- Coordinates: 39°51′17.75″N 87°20′8.75″W﻿ / ﻿39.8549306°N 87.3357639°W
- Carried: Tow Path Road
- Crossed: Sugar Creek
- Locale: West Union, Indiana, Parke, Indiana, United States
- Official name: Star Mill Covered Bridge
- Other name: Harrison Covered Bridge
- Named for: The Star Mill

Characteristics
- Total length: 250 ft (76 m)

History
- Constructed by: J. J. Daniels
- Built: 1861
- Destroyed: 1866 J. J. Daniels paid $286.66 to remove from creek

Location
- Interactive map of Star Mill Covered Bridge

= Star Mill Covered Bridge =

The Star Mill Covered Bridge was north of West Union, Indiana. The double-span Burr Arch covered bridge structure was built by J. J. Daniels in 1861 and destroyed by flood waters in 1866.

==History==

===Construction===
This was the first of three bridges to be built at this location in a fifteen-year span. The second bridge, the Harrison Covered Bridge, would be built five years later and only last ten years before the West Union Covered Bridge would be built, which is still standing as of 2015.

Joseph J. Daniels wrote a letter to the Parke County Commissioners in 1859, acting as an agent for his brother, William D. Daniels, seeking the contracts to build two bridges over Sugar Creek. One at Star Mill, north of West Union, and one at west of Rockport, the Jackson Covered Bridge.

The Parke County Commissioners called a special meeting on December 28, 1860, on behalf of Dr. Hobbs, who was representing several citizens, to present a petition for a covered bridge at Rockport. John Scott presented a petition and subscriptions at the same meeting for a bridge at Star Mill.

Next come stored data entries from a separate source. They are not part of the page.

/-- ED_TEST (R176): the FFE outputs of the 32 symbols after L codewords are tested for the end delimiter; the source's record
learns from an OK burst. -/
def execEdTest (n : LaneNo) (r : List Int) (g lev : List Int) (p95 : Nat) (s : State) :
    Host.Outcome State Fault Refusal :=
  .next (
    let x := s.bstOf n
    match x.slot with
    | none => s
    | some t =>
      if s.rxPhase n ≠ 4 ∨ s.lane n ≠ 4 ∨ x.cwLine + x.cwFill < t.len then s
      else
        (if edMatches r then (s.endBurst n 0).learnSource n t.src g lev p95
          else (s.count Reg.LN.BST_EXC_B.NO_END 1 n).endBurst n 4).receiverFree n)

/-- SLOT_MISSED (R181): the closing time passes with no acquisition in progress. While the framer is replaced the slot is a
suppressed one, of which nothing is delivered (R18, R182). -/
def execSlotMissed (n : LaneNo) (s : State) : Host.Outcome State Fault Refusal :=
  .next (
    if (s.rxPhase n ≠ 1 ∧ s.rxPhase n ≠ 5) ∨ s.lane n ≠ 4 then s
    else if !s.framerUp n then
      ((s.setBst n { s.bstOf n with slot := none }).setPhase6 n 0).burstException n
    else if (s.bstOf n).reacq ∧ (s.bstOf n).rxDone.contains (((s.bstOf n).slot.map fun t => t.slot).getD 64) then
      (s.setBst n { s.bstOf n with slot := none }).setPhase6 n 0
    else s.slotMissed n)

/-! ## Transmitting (R183, R184) -/

/-- The transmit slot due next: the first one of the schedule not yet sent in this epoch. -/
def State.txDue (s : State) (n : Nat) : Option Slot :=
  (s.slotsOf n true).find? fun t => !(s.bstOf n).txDone.contains t.slot

/-- The sync word of the burst host framing (R185). -/
def syncWord : Nat := 0x6B1D92E4C75A38F0

/-- The framing receiver at a 64-bit word of an expected position (R185): three sync words in a row lock it, four missing
ones in a row unlock it; `k` counts them. -/
def syncStep (lock : Bool) (k w : Nat) : Bool × Nat :=
  if (w == syncWord) == lock then (lock, 0)
  else if (if lock then 4 else 3) ≤ k + 1 then (!lock, 0) else (lock, k + 1)

/-- HOST_FRAMING_LOCK (R185): the words at positions 256 bits apart where a block is expected, outside payload, pass the
burst-framing receiver, which gains or loses lock. -/
def execHostFramingLock (n : LaneNo) (words : List Nat) (s : State) : Host.Outcome State Fault Refusal :=
  .next (
    if s.lane n ≠ 4 then s
    else
      let x := s.bstOf n
      let q := words.foldl (fun (q : Bool × Nat) w => syncStep q.1 q.2 w) (x.hostLock, x.sync)
      s.setBst n { x with hostLock := q.1, sync := q.2 })

/-- TX_HEADER_RECEIVED (R184, R187): a 256-bit block from the host whose last bit reaches the balls `at_` ticks after
the epoch boundary. -/
def execTxHeaderReceived (n : LaneNo) (block : Nat) (at_ : Int) (s : State) : Host.Outcome State Fault Refusal :=
  .next (
    let x := s.bstOf n
    let f := fun a w => bitsOf block (256 - a - w) w
    if !s.slotsRun n || !x.hostLock then s
    else if f 64 8 = 0 then s
    else
      let bad := (s.count Reg.LN.BST_EXC_C.TX_BAD 1 n).burstException n
      match s.txDue n with
      | none => bad
      | some t =>
        if f 64 8 ≠ 0x2D ∨ f 208 16 ≠ crc16 144 (bitsOf block 48 144) ∨ f 72 6 ≠ t.slot ∨ f 80 16 ≠ t.len ∨
            x.txHdr.isSome then bad
        else if (t.start : Int) + s.ticksPerSymbol n * (64 * t.pre) - 4096 < at_ then
          (s.count Reg.LN.BST_EXC_C.TX_LATE 1 n).burstException n
        else s.setBst n { x with txHdr := some t.slot })

/-- A transmit burst begins (R160, R183): its preamble is the next the path forms. -/
def State.startTxBurst (s : State) (n : Nat) (t : Slot) : State :=
  let x := s.txOf n
  s.setTx n { x with path := { x.path with unit := 0, bits := [], burst := some (t.len, t.pre) } }
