-- ==== Sys2Proof/Machine/EngineOps.lean ====
section
/-! DEFINITION. The engines as units (01_organisation, 13_asyan_engines): which engine runs, declared failures and their
substitution (R17 to R20, R31, R377), keep-core faults (R21, R22), and the lane programs as far as starts, stops and
reloads of an engine concern them (R384). -/

namespace Sys2Proof.Machine

def State.engOf (s : State) (e : Nat) : EngX := Tab.get {} s.eng e
def State.setEng (s : State) (e : Nat) (x : EngX) : State := { s with eng := Tab.set {} s.eng e x }

/-! ## Lane programs at the edges of an engine's life (R384, R396) -/

/-- Program states (R384): 0 NONE, 1 LOADED, 2 RUNNING, 3 STOPPED, 4 FAULTED. -/
def State.progState (s : State) (n : Nat) : Nat := s.rd Reg.ENG.PROG_STAT.STATE n

/-- The start of a lane engine's slot in the lane-program region of the hod (R393). -/
def progSlot (n : Nat) : Nat := 0x0B400000 + 65536 * n

/-- Code goes to the instruction window, data to the data window with the rest of it zero (R379, R380). Offsets are
those of the two memories. -/
def EngX.loadProg (x : EngX) (code data : List Byte) : EngX :=
  { x with
    code := Tab.setList 0 x.code 0xC000 code
    data := Tab.setList 0 (Tab.clear x.data 0x18000 0x20000) 0x18000 data }

/-- A program enters user mode at its entry (R380, R384). -/
def EngX.enterProg (x : EngX) (entry : Nat) : EngX :=
  { x with
    pc := BitVec.ofNat 32 (0xC000 + entry), status := (x.status &&& 0xFF) ||| 0x300, slots := none, oldReg := none
    rep := none, asleep := none }

/-- The engine leaves user mode: where firmware goes on is not the spec's to say here (a free value). -/
def State.leaveUser (s : State) (e : Nat) : State :=
  let x := s.engOf e
  s.freed.setEng e { x with
    pc := BitVec.ofNat 32 (4 * s.free), status := x.status &&& 0x1FF, slots := none, oldReg := none, rep := none }

/-- The program of lane engine `n` is reloaded from its hod copy and placed in the state it had; a running program
restarts at its entry. A copy that reads with an uncorrectable word, or that differs from the image loaded, fails its
hash check: FAULTED with cause 5 (R384, R396). -/
def State.progReload (s : State) (n : Nat) : State :=
  let x := s.engOf n
  match x.prog with
  | none => s
  | some p =>
    let img := p.header ++ p.code ++ p.data
    let (s1, got, bad) := s.hodReads 1 [] (progSlot n / 8) ((img.length + 7) / 8)
    let s2 := s1.count Reg.ENG.PROG_STAT.RESTARTS 1 n
    if bad.isSome || got.take img.length != img then
      ((s2.wr Reg.ENG.PROG_STAT.STATE 4 n).wr Reg.ENG.PROG_STAT.CAUSE 5 n).setEng n { x with prog := some { p with used := 0 } }
    else
      let y := x.loadProg p.code p.data
      let z := if s.progState n = 2 then y.enterProg p.entry else y
      s2.setEng n { z with prog := some { p with used := 0, suspended := false, stopDue := none } }

/-! ## State blocks (R376, R393, R396, R458) -/

/-- A slot of an engine's state blocks in the hod. -/
def blockOfs (e slot : Nat) : Nat := 0x0B800000 + 16384 * (2 * e + slot)

/-- The device reads a slot of an engine's state blocks; second: whether it holds a block that reads without an
uncorrectable word. -/
def State.readBlock (s : State) (ecc : List EccHit) (e slot : Nat) : State × Bool :=
  let n := Tab.get 0 (s.engOf e).blockLens slot
  let (s1, _, bad) := s.hodReads 1 ecc (blockOfs e slot / 8) ((n + 7) / 8)
  (s1, n != 0 && bad.isNone)

/-- An engine goes on from the last block written, else from the other slot, else from firmware defaults (R17, R396). -/
def State.resumeBlock (s : State) (ecc : List EccHit) (e : Nat) : State :=
  let first := 1 - (s.engOf e).blockSlot
  match s.readBlock ecc e first with
  | (s1, true) => s1.setEng e { s1.engOf e with resumed := some first }
  | (s1, false) =>
    match s1.readBlock ecc e (1 - first) with
    | (s2, true) => s2.setEng e { s2.engOf e with resumed := some (1 - first) }
    | (s2, false) => s2.setEng e { s2.engOf e with resumed := none }

/-- The blocks in one of the two slots are dropped for every engine that has one in the other (R459, R460). -/
def State.dropBlocks (s : State) (slot : Nat) : State :=
  (List.range 80).foldl (fun (t : State) (e : Nat) =>
    let x := t.engOf e
    if Tab.get 0 x.blockLens (1 - slot) = 0 then t
    else t.setEng e { x with blockSlot := slot, blockLens := Tab.set 0 x.blockLens slot 0 }) s

/-! ## A fault while an image is on trial (R459, R460, R464) -/

/-- A fallback starts. An activation that has not ended ends here without success. -/
def State.startFallback (s : State) (o : Origin) : State :=
  let s1 : State := { s with upd := { s.upd with activate := none, fallback := some o } }
  let s2 := (s1.wr Reg.UPD.STAT.HEALTH_OK 0).updTo 5
  match s.upd.activate with
  | some (g, _, _) => s2.finishSt g .aborted
  | none => s2

/-- An image in boot trial fails: the device falls back to the other slot if its image is proven; otherwise it keeps
running this one, and `BOOT_TRIAL` stays set. -/
def State.bootFallback (s : State) : State :=
  let s1 : State := { s with upd := { s.upd with bootTrial := false } }
  if (match s.upd.record with | some r => r.prevOk | none => false) then
    ({ s1 with upd := { s1.upd with fallbackBoot := true } } : State).startFallback .device
  else s1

On January 1, 1861, another special session was call by the County Commissioners where $8,000 was approved for both location provided that the citizens would provide subscriptions to make up for the total cost. James Johnson and Henry Wolf were appointed to select suitable locations for the bridges along with specifications and costs.

By the summer of 1861, the West Union site had raised $2,747 with eight men agreeing to make up the difference to $8,000. The Rockport site had raised $3,037 with six men agreeing to make up the difference to $8,000. William D. Daniels was awarded the contracts for both bridges with the provision that they must be completed by the end of the year, 1861.

===Repair and destruction===
The bridge was inspected and the rods tightened in 1863 by J. J. Daniels and, although this bridge probably had the same design and was tied down like the Jackson Covered Bridge, upstream, it did not withstand the flood of 1866.